Nature. 1987;330(6143):82-4. doi: 10.1038/330082a0.
The later stages of the blood coagulation cascade are characterized by the presence of vitamin K-dependent proteins and their involvement in membrane-bound, multi-protein converting complexes with an essential requirement for calcium ions. Specific interactions between zymogens and activating enzymes have not yet been identified. Here we describe a crystallographic study of prothrombin fragment 1 (residues 1-156 of prothrombin) which indicates that vitamin K-dependent coagulation proteins have specific association sites that allow them to form hetero-dimers.

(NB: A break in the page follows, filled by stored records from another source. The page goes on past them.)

-- ==== Sys2Proof/Machine/State.lean ====
section
/-! DEFINITION. Machine/State.lean: everything the spec gives the package, as plain data, and the state right after reset. The
registers of Table 20.3 that hold a written or counted value stand in the register store `regs`; registers that show state are
computed from the other fields (Machine/RegRead.lean). -/

namespace Sys2Proof.Machine

/-! ### What leaves the package -/

/-- One thing the package sent out. -/
inductive Out where
  /-- A write to host memory, with the PASID it carries and whether Relaxed Ordering is set (Table 4.1). -/
  | hostWrite (pasid : Option Nat) (relaxed : Bool) (addr : Nat) (data : List Byte)
  /-- A read request to host memory. -/
  | hostRead (pasid : Option Nat) (addr len : Nat)
  /-- An MSI-X message. -/
  | interrupt (vector addr data : Nat)
  /-- A message for this package itself, given whole to the Switch's own port 8 (R330). -/
  | link (port : Nat) (m : Msg)
  /-- A flit of 256 bytes sent out of an Eriovan port (Tables 12.5, 12.6): with it the message of this package and the number of the segment
  that it carries, since the spec lays out no bytes for a message's fields; none for a flit passed on, a CONTROL flit and an IDLE flit. -/
  | flit (port : Nat) (m : Option Msg) (seg : Nat) (bytes : List Byte)
  /-- The payload of a flit addressed to this package: port, class, segment mark, header and payload bytes. -/
  | flitDeliver (port cls seg : Nat) (raw : List Byte)
  /-- The Dawn slot of a received flit, handed to the Dawn path. -/
  | dawnDeliver (port : Nat) (slot : List Byte)
  /-- Our training record out of a port (R341, Table 12.2 steps 1 and 2). -/
  | train (port : Nat) (rec_ : List Nat)
  /-- CONFIRM out of a port (Table 12.2 step 5): the capabilities in use, the initial credits of each class and dateline channel and the
  replay window. -/
  | confirm (port caps : Nat) (credits : List Nat) (window : Nat)
  /-- A frame of 528 bytes on a Bank Bridge, to the bank die or to the hub (R66). -/
  | bridgeFrame (bank : Nat) (toBank : Bool) (frame : List Byte)
  /-- The slots of a good data frame, delivered to the die (R66): the virtual channel of each slot in order. -/
  | bridgeDeliver (bank : Nat) (toBank : Bool) (seq : Nat) (slots : List (Nat × List Byte))
  /-- The Minute strobe with the installation and the local position (R44). -/
  | strobe (day minute localDay localMinute : Nat)
  /-- The answer of a BAR 0 or register read. -/
  | readData (who : Reader) (off : Nat) (v : Word)
  /-- The bytes of a BAR 0 read from `off` (R567). -/
  | readBytes (off : Nat) (data : List Byte)
  /-- A BAR 0 read completed Unsupported Request (R567). -/
  | unsupported (off : Nat)
  /-- The block that a management Block Read returns (R521, R522). -/
  | mgtBlock (data : List Byte)
  /-- The port's address, returned at the Alert Response Address (R529). -/
  | mgtAlert (addr : Nat)
  /-- The bits that TDO shifts out of the selected data register (R558). -/
  | testData (bits : Nat)
  deriving DecidableEq, Repr
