-- ==== Sys2Proof/Machine/Atp.lean ====
section
/-! DEFINITION. Machine/Atp.lean: the physical map and its errors, page-table walks, translation caches and access to device memory on
behalf of a context (R168 to R177, R190 to R197, R578). -/

namespace Sys2Proof.Machine

/-! ### Physical memory -/

/-- Number of the range of Table 3.7 that holds a physical address: 0 to 3 the stacks of BANK_n, 4 to 7 its scratchpad, 8 the hub
scratchpad; none in a hole. -/
def rangeOf (pa : Nat) : Option Nat :=
  match placeOf pa with
  | .stack b _ _ => some b
  | .bankPad b => some (4 + b)
  | .hubPad => some 8
  | .hole => none

/-- The memory unit of a physical address (R168). -/
def memUnit (pa : Nat) : Nat :=
  match placeOf pa with
  | .stack _ u _ => u
  | .bankPad b => 8 + b
  | .hubPad => 12
  | .hole => 13

/-- ATP_CFG.STAGE_MIB, acting within 0 to 24 (R192). -/
def State.stageMib (s : State) : Nat := min 24 (s.fld 0x90000 0 5)

/-- The first address of the staging reserve (R169). -/
def State.stageBase (s : State) : Nat := 0x4012000000 - s.stageMib * 0x100000

/-- Whether a target of `n` bytes lies within one range of Table 3.7 and outside the staging reserve (R173). -/
def State.targetOk (s : State) (pa n : Nat) : Bool :=
  match rangeOf pa, rangeOf (pa + n - 1) with
  | some a, some b => decide (a = b) && (decide (a ≠ 8) || decide (pa + n ≤ s.stageBase))
  | _, _ => false

/-- Whether a 32-byte sector is poisoned. -/
def State.poisoned (s : State) (sector : Nat) : Bool := tabGet (fun _ => false) s.atp.poison sector

/-- A sector's poison mark changes. -/
def State.setPoison (s : State) (sector : Nat) (p : Bool) : State :=
  { s with atp := { s.atp with poison := tabSet (fun _ => false) s.atp.poison sector p } }

/-- The first poisoned sector that an access to `n` bytes at `pa` meets (R578). -/
def State.poisonIn (s : State) (pa n : Nat) : Option Nat :=
  (s.atp.poison.find? (fun e => decide (pa / 32 ≤ e.1) && decide (e.1 < ceilDiv (pa + n) 32))).map (fun e => e.1)

/-- Sectors wholly inside [lo, hi) lose their poison marks: all 32 of their bytes were written (R197). -/
def State.unpoison (s : State) (lo hi : Nat) : State :=
  { s with atp := { s.atp with poison := s.atp.poison.filter (fun e => !(decide (lo ≤ 32 * e.1) && decide (32 * e.1 + 32 ≤ hi))) } }

/-- A write of device memory at a physical address (R578): the bytes are written, and sectors written whole are no longer
poisoned. -/
def State.pwrite (s : State) (pa : Nat) (bs : List Byte) : State := (s.setBytes pa bs).unpoison pa (pa + bs.length)
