-- ==== Sys2Proof/Machine/Shape.lean ====
section
/-! DEFINITION. Machine/Shape.lean: jobs, groups and positions, the sizes, estimates and energy of groups, and the per-context accounting
(R141, R144, R157, R264, R270, R296, R422). -/

namespace Sys2Proof.Machine

/-! ### Jobs and positions -/

/-- The job of descriptor `idx` of context `c`. -/
def State.job (s : State) (c idx : Nat) : Option Job := s.work.jobs.find? (fun j => j.ctx == c && j.idx == idx)

/-- The state with the work unit changed. -/
def State.setWork (s : State) (w : WorkUnit) : State := { s with work := w }

/-- The state with one job changed. -/
def State.setJob (s : State) (j : Job) : State :=
  s.setWork { s.work with jobs := s.work.jobs.map (fun x => if x.ctx = j.ctx ∧ x.idx = j.idx then j else x) }

/-- The job's key. -/
def Job.key (j : Job) : Nat × Nat := (j.ctx, j.idx)

/-- The work without the jobs, and the bytes written beside them, that `gone` names: bytes of a descriptor stay known while it runs or another that ran
with it does. -/
def WorkUnit.without (w : WorkUnit) (gone : Nat × Nat → Bool) : WorkUnit :=
  let jobs := w.jobs.filter (fun j => !gone j.key)
  { w with jobs := jobs, routeQueue := w.routeQueue.filter (fun x => !gone x), combineQueue := w.combineQueue.filter (fun x => !gone x),
           wrote := w.wrote.filter (fun x => jobs.any (fun j => j.rivals.contains (x.ctx, x.idx))) }

/-- A job leaves the scheduler. -/
def State.dropJob (s : State) (c idx : Nat) : State := s.setWork (s.work.without (fun x => x == (c, idx)))

/-- What occupies position `p`. -/
def State.occupant (s : State) (p : Nat) : Option Occupant := tabGet (fun _ => none) s.work.positions p

/-- A position is given to a group or freed. -/
def State.setOccupant (s : State) (p : Nat) (o : Option Occupant) : State :=
  s.setWork { s.work with positions := tabSet (fun _ => none) s.work.positions p o, fell := if o.isNone then p :: s.work.fell else s.work.fell }

/-- A decision of the scheduler is due for position `p` (R144). -/
def State.due (s : State) (p : Nat) : State := s.setWork { s.work with fell := p :: s.work.fell }

/-- Decisions are due for the positions of BANK_n: its engines or its Special Function Unit serve again. -/
def State.dueBank (s : State) (n : Nat) : State := [4 * n, 4 * n + 1, 4 * n + 2, 4 * n + 3, 16 + n].foldl State.due s

/-- Group `g` of a job. -/
def Job.group (j : Job) (g : Nat) : Option Group := j.groups[g]?

/-- A job with one group changed. -/
def Job.setGroup (j : Job) (g : Nat) (f : Group → Group) : Job := { j with groups := j.groups.modify g f }

/-- Positions in the order of bank die and then position (R160); a bank's Special Function Unit comes last. -/
def positionOrder : List Nat :=
  (List.range 4).flatMap (fun b => [4 * b, 4 * b + 1, 4 * b + 2, 4 * b + 3, 16 + b])

/-- The bank die of a position. -/
def posBank (p : Nat) : Nat := if p < 16 then p / 4 else p - 16

/-- The view index of a position (Table 15.5). -/
def posView (p : Nat) : Nat := if p < 16 then 8 + p else 8 + p

/-! ### Sizes of an entry (R264, R270, R422) -/

/-- Bytes of an element times 32, scale bytes included. -/
def elem32 (f : Nat) : Nat := if fmtScaled f then 17 else 4 * fmtBits f

/-- The rate class of a pair (Table 9.1): 0 the 4-bit class, 1 the 8-bit class, 2 the 16-bit class. -/
def rateClass (fa fb : Nat) : Nat :=
  let w := max (fmtBits fa) (fmtBits fb)
  if w ≤ 4 then 0 else if w ≤ 8 then 1 else 2

/-- The local extent of dimension `i` counted from the innermost. -/
def State.extentInner (s : State) (t : Tensor) (i : Nat) : Nat := s.extent (t.dims.reverse.getD i (1, 0, 0, 0))

/-- R_IN. -/
def State.rIn (s : State) (e : Expert) : Nat := s.extentInner e.wIn 1

/-- F. -/
def State.fWidth (s : State) (e : Expert) : Nat := if e.gated then s.rIn e / 2 else s.rIn e

/-- K_IN. -/
def State.kIn (s : State) (e : Expert) : Nat := s.extentInner e.wIn 0

/-- DO. -/
def State.dOut (s : State) (e : Expert) : Nat :=
  match e.wOut with
  | some t => s.extentInner t 1
  | none => 0

/-- OW: the output width. -/
def State.ow (s : State) (e : Expert) : Nat :=
  match e.wOut with
  | some _ => s.dOut e
  | none => s.fWidth e

/-- The virtual address of the first byte of an entry's first weight operand (R149, R238). -/
def State.operandVa (s : State) (e : Expert) : Nat :=
  e.wIn.base + s.linear e.wIn (if e.wIn.rank = 3 then [e.sliceIn, 0, 0] else [0, 0]) * fmtBits e.wIn.format / 8

/-- What a phase of a row works on (R270): activation format, weight format, written format, K, columns, the gate factor g. -/
structure PhaseShape where
  fa : Nat
  fw : Nat
  fo : Nat
  k : Nat
  cols : Nat
  g : Nat
  deriving DecidableEq, Repr

/-- The shape of the UP (0) or DOWN phase of a row of a job. -/
def State.phaseShape (s : State) (j : Job) (e : Expert) (phase : Nat) : PhaseShape :=
  match phase, e.wOut with
  | 0, some _ => { fa := j.input.format, fw := e.wIn.format, fo := e.inter, k := s.kIn e, cols := s.fWidth e, g := if e.gated then 2 else 1 }
  | 0, none => { fa := j.input.format, fw := e.wIn.format, fo := j.outFmt, k := s.kIn e, cols := s.fWidth e, g := if e.gated then 2 else 1 }
  | _, some t => { fa := e.inter, fw := t.format, fo := j.outFmt, k := s.fWidth e, cols := s.dOut e, g := 1 }
  | _, none => { fa := j.input.format, fw := e.wIn.format, fo := j.outFmt, k := s.kIn e, cols := s.fWidth e, g := 1 }

/-- est(m, n) of R270 for `m` rows and `n` tiles, in units of 1/2,048,000 ns. -/
def PhaseShape.est (p : PhaseShape) (m n : Nat) : Nat :=
  let ops := 2 * m * (64 * n) * p.g * p.k
  let bytes32 := 64 * n * p.g * p.k * elem32 p.fw + m * p.k * elem32 p.fa + m * (64 * n) * elem32 p.fo
  819200000 + max (ops * 2 ^ rateClass p.fa p.fw * 128) (bytes32 * 125)

/-- One microsecond in those units. -/
def estUs : Nat := 2048000000

/-- SLICE_US within 10 to 1,000 (R155). -/
def State.sliceUs (s : State) : Nat := min 1000 (max 10 (s.fld 0x300 16 10))

/-- The largest n in 1 .. tiles with est(m, n) at most SLICE_US, else 1. -/
def tilesPerGroup (p : PhaseShape) (m lim : Nat) : Nat → Nat
  | 0 => 1
  | n + 1 => if p.est m (n + 1) ≤ lim then n + 1 else tilesPerGroup p m lim n

/-- The path coefficients (Table 14.3 k = 4 to 8) that `n` bytes of a range of Table 3.7 take when read or written by bank die `b`: a
stack or scratchpad byte, and one bridge crossing from the hub or two from another bank die (R422; assumption 23). -/
def pathCounts (range : Option Nat) (b : Option Nat) (n : Nat) : List Nat :=
  let stack := match range with
    | some r => if r < 4 then n else 0
    | none => 0
  let pad := match range with
    | some r => if r < 4 then 0 else n
    | none => 0
  let cross := match range, b with
    | some r, some b => if r = 8 then n else if r % 4 = b then 0 else 2 * n
    | some r, none => if r = 8 then 0 else n
    | none, _ => 0
  [stack, pad, cross, 0, 0]

/-- Sum of lists, position by position. -/
def addLists : List Nat → List Nat → List Nat
  | [], b => b
  | a, [] => a
  | x :: a, y :: b => (x + y) :: addLists a b

/-- The range of Table 3.7 that a virtual address of context `c` translates into. -/
def State.vaRange (s : State) (c va : Nat) : Option Nat :=
  match s.xlate 0 c va .read with
  | .ok pa => rangeOf pa
  | .error _ => none

/-- The home bank of a weight operand (R149). -/
def State.homeOf (s : State) (c va : Nat) : Option Nat :=
  match s.vaRange c va with
  | some r => if r = 8 then none else some (r % 4)
  | none => none

/-- The work of an engine group run on bank die `b` for `ns` (R422): operations of its class and the byte terms of R270, each at the
memory it touches. -/
def State.groupWork (s : State) (c : Nat) (p : PhaseShape) (m cols ns : Nat) (b : Option Nat) (wVa inVa outVa : Nat) : Work :=
  let ops := 2 * m * cols * p.g * p.k
  let cls := rateClass p.fa p.fw
  let wB := cols * p.g * p.k * elem32 p.fw / 32
  let iB := m * p.k * elem32 p.fa / 32
  let oB := m * cols * elem32 p.fo / 32
  let paths := addLists (pathCounts (s.vaRange c wVa) b wB)
    (addLists (pathCounts (s.vaRange c inVa) b iB) (pathCounts (s.vaRange c outVa) b oB))
  { counts := [if cls = 0 then ops else 0, if cls = 1 then ops else 0, if cls = 2 then ops else 0, 0] ++ paths, ns := ns }

/-- The work of an SFU_PASS group (R296, R422). -/
def State.passWork (s : State) (c r n steps inVa outVa inF outF ns : Nat) (b : Option Nat) : Work :=
  { counts := [0, 0, 0, r * n * steps] ++ addLists (pathCounts (s.vaRange c inVa) b (r * n * fmtBits inF / 8))
      (pathCounts (s.vaRange c outVa) b (r * n * fmtBits outF / 8)), ns := ns }

/-- The element steps per element of an SFU_PASS OP: c of R296. -/
def passSteps (op : Nat) : Nat := if op ≤ 0x0A then 1 else if op = 0x21 then 4 else 2

/-- est(r) of R296 in units of 1/2,048,000 ns. -/
def passEst (r n c ib ob : Nat) : Nat :=
  -- 115,200 elements per us and 512,000 bytes per us
  819200000 + max (r * n * c * 160000 / 9) (r * n * (ib + ob) * 4000)

/-! ### Descriptors that write the same bytes (R277, R303) -/

/-- A job joins the scheduler: it and those there run at the same time. -/
def State.addJob (s : State) (j : Job) : State :=
  let met := s.work.jobs.map (fun x => { x with rivals := x.rivals ++ [j.key] })
  s.setWork { s.work with jobs := met ++ [{ j with rivals := s.work.jobs.map Job.key }] }

/-- The descriptors whose writes mix with those of descriptor `idx` of context `c`: the ones that have run at the same time. -/
def State.rivals (s : State) (c idx : Nat) : List (Nat × Nat) :=
  match s.job c idx with
  | some j => j.rivals
  | none => s.work.jobs.map Job.key

/-- Whether one of `l` wrote the byte at a physical address. -/
def wroteAt (l : List Wrote) (pa : Nat) : Bool := l.any (fun w => decide (w.pa ≤ pa) && decide (pa < w.pa + w.len))

/-- Bytes for physical pieces, each that a rival wrote being its byte or the new one, as a free value says. -/
def State.mixBytes (s : State) (l : List Wrote) : List (Nat × Nat) → List Byte → List Byte × State
  | [], bs => (bs, s)
  | (pa, n) :: rest, bs =>
    let new := bs.take n
    let (k, s') := if (List.range n).any (fun i => wroteAt l (pa + i)) then s.takeFree else (0, s)
    let new := if (List.range n).any (fun i => wroteAt l (pa + i)) then
        ((new.zip (s.bytes pa n)).zipIdx.map (fun x => if wroteAt l (pa + x.2) && bitAt k x.2 then x.1.2 else x.1.1))
      else new
    let (more, s') := s'.mixBytes l rest (bs.drop n)
    (new ++ more, s')

/-- A write of descriptor `idx` of context `c` to an output: bytes that a descriptor running at the same time wrote come to hold any mix of the two
writes (R277, R303). -/
def State.outWrite (s : State) (cache c idx va : Nat) (bs : List Byte) : State × Option XFault :=
  let ps := ((s.pieces cache c .write va bs.length).1).filter (fun p => decide (p.1 < 2 ^ 64))
  let mine := s.rivals c idx
  let l := s.work.wrote.filter (fun w => mine.contains (w.ctx, w.idx))
  let (bs, s) := if l.isEmpty then (bs, s) else s.mixBytes l ps bs
  let news := if s.work.jobs.any (fun j => decide (j.key ≠ (c, idx))) then
      ps.map (fun p => { ctx := c, idx := idx, pa := p.1, len := p.2 : Wrote }) else []
  let jobs := if (s.job c idx).isSome then s.work.jobs
    else s.work.jobs.map (fun j => if j.rivals.contains (c, idx) then j else { j with rivals := j.rivals ++ [(c, idx)] })
  let s := if news.isEmpty then s else s.setWork { s.work with jobs := jobs, wrote := s.work.wrote ++ news }
  s.vwrite cache c va bs

/-! ### Context accounting (R144, R145, R153, R157) -/

/-- VT of context `c`. -/
def State.vt (s : State) (c : Nat) : Nat := s.reg64 (0x200C + 0x40 * c)

/-- The state with VT of context `c` set. -/
def State.setVt (s : State) (c v : Nat) : State := s.setReg64 (0x200C + 0x40 * c) v

/-- A 64-bit counter of Table 5.2 grows and holds at its largest value. -/
def State.bump64 (s : State) (off n : Nat) : State := s.setReg64 off (satAdd (2 ^ 64 - 1) (s.reg64 off) n)

/-- SHARE. -/
def State.share (s : State) (c : Nat) : Nat := s.fld (0x2000 + 0x40 * c) 0 8

/-- MAX_ENG (R154). -/
def State.maxEng (s : State) (c : Nat) : Nat :=
  let v := s.fld (0x2000 + 0x40 * c) 16 5
  if v = 0 ∨ 16 < v then 16 else v

/-- PLACE, 3 acting as 0 (R156). -/
def State.place (s : State) (c : Nat) : Nat := s.fld (0x2000 + 0x40 * c) 8 2 % 3

/-- Whether context `c` has a ready or running group. -/
def State.hasGroups (s : State) (c : Nat) : Bool :=
  s.work.jobs.any (fun j => j.ctx == c && j.groups.any (fun g => match g.at_ with
    | .waiting => g.ready.isSome
    | .issued _ => true
    | .running _ => true
    | _ => false))

/-- When every OPEN context's VT exceeds 2^62, the smallest is subtracted from all of them (R157). -/
def State.rebase (s : State) : State :=
  let open_ := ctxRange.filter (fun c => decide ((s.ctx c).state = .open_))
  if open_.isEmpty || !open_.all (fun c => decide (2 ^ 62 < s.vt c)) then s
  else
    let m := minOr 0 (open_.map s.vt)
    (open_.foldl (fun s c => s.setVt c (s.vt c - m)) s).setFld 0x304 31 1 1

/-- The expert of a row under the job's stage: in the Gate stage, the one-row table of R267. -/
def Job.expertOf (j : Job) (r : TabRow) : Option Expert :=
  match j.stage, j.layer with
  | .gate, some l => l.gateW.map (fun t =>
      { addr := 0, wIn := t, wOut := none, bIn := 0, bOut := 0, sliceIn := 0, sliceOut := 0, inter := 0, act := 0, gated := false,
        scale := f32One })
  | _, _ => j.entries[r.expert]?

/-- The occupancy of a group that ends or is abandoned is counted (R144, R160): ENG_NS and VT. -/
def State.countOccupancy (s : State) (c ns : Nat) : State :=
  let s := s.bump64 (0x2014 + 0x40 * c) ns
  if 0 < s.share c then (s.setVt c (s.vt c + ns * 256 / s.share c)).rebase else s

end Sys2Proof.Machine
end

The calcium-induced formation of a hetero-dimer between fragment 1 and factor X is demonstrated by cross-linking. Such hetero-dimers of vitamin K-dependent proteins could be significant in the coagulation system.
血液凝固级联反应的后期阶段以维生素K依赖蛋白的存在以及它们参与膜结合的多蛋白转化复合物为特征,这些复合物对钙离子有基本需求。目前尚未确定酶原与激活酶之间的具体相互作用。在此,我们描述了凝血酶原片段1(凝血酶原的第1至156位残基)的晶体学研究,该研究表明维生素K依赖的凝血蛋白具有特定的结合位点,使其能够形成异二聚体。通过交联证明了片段1与因子X之间钙诱导的异二聚体形成。维生素K依赖蛋白的这种异二聚体在凝血系统中可能具有重要意义。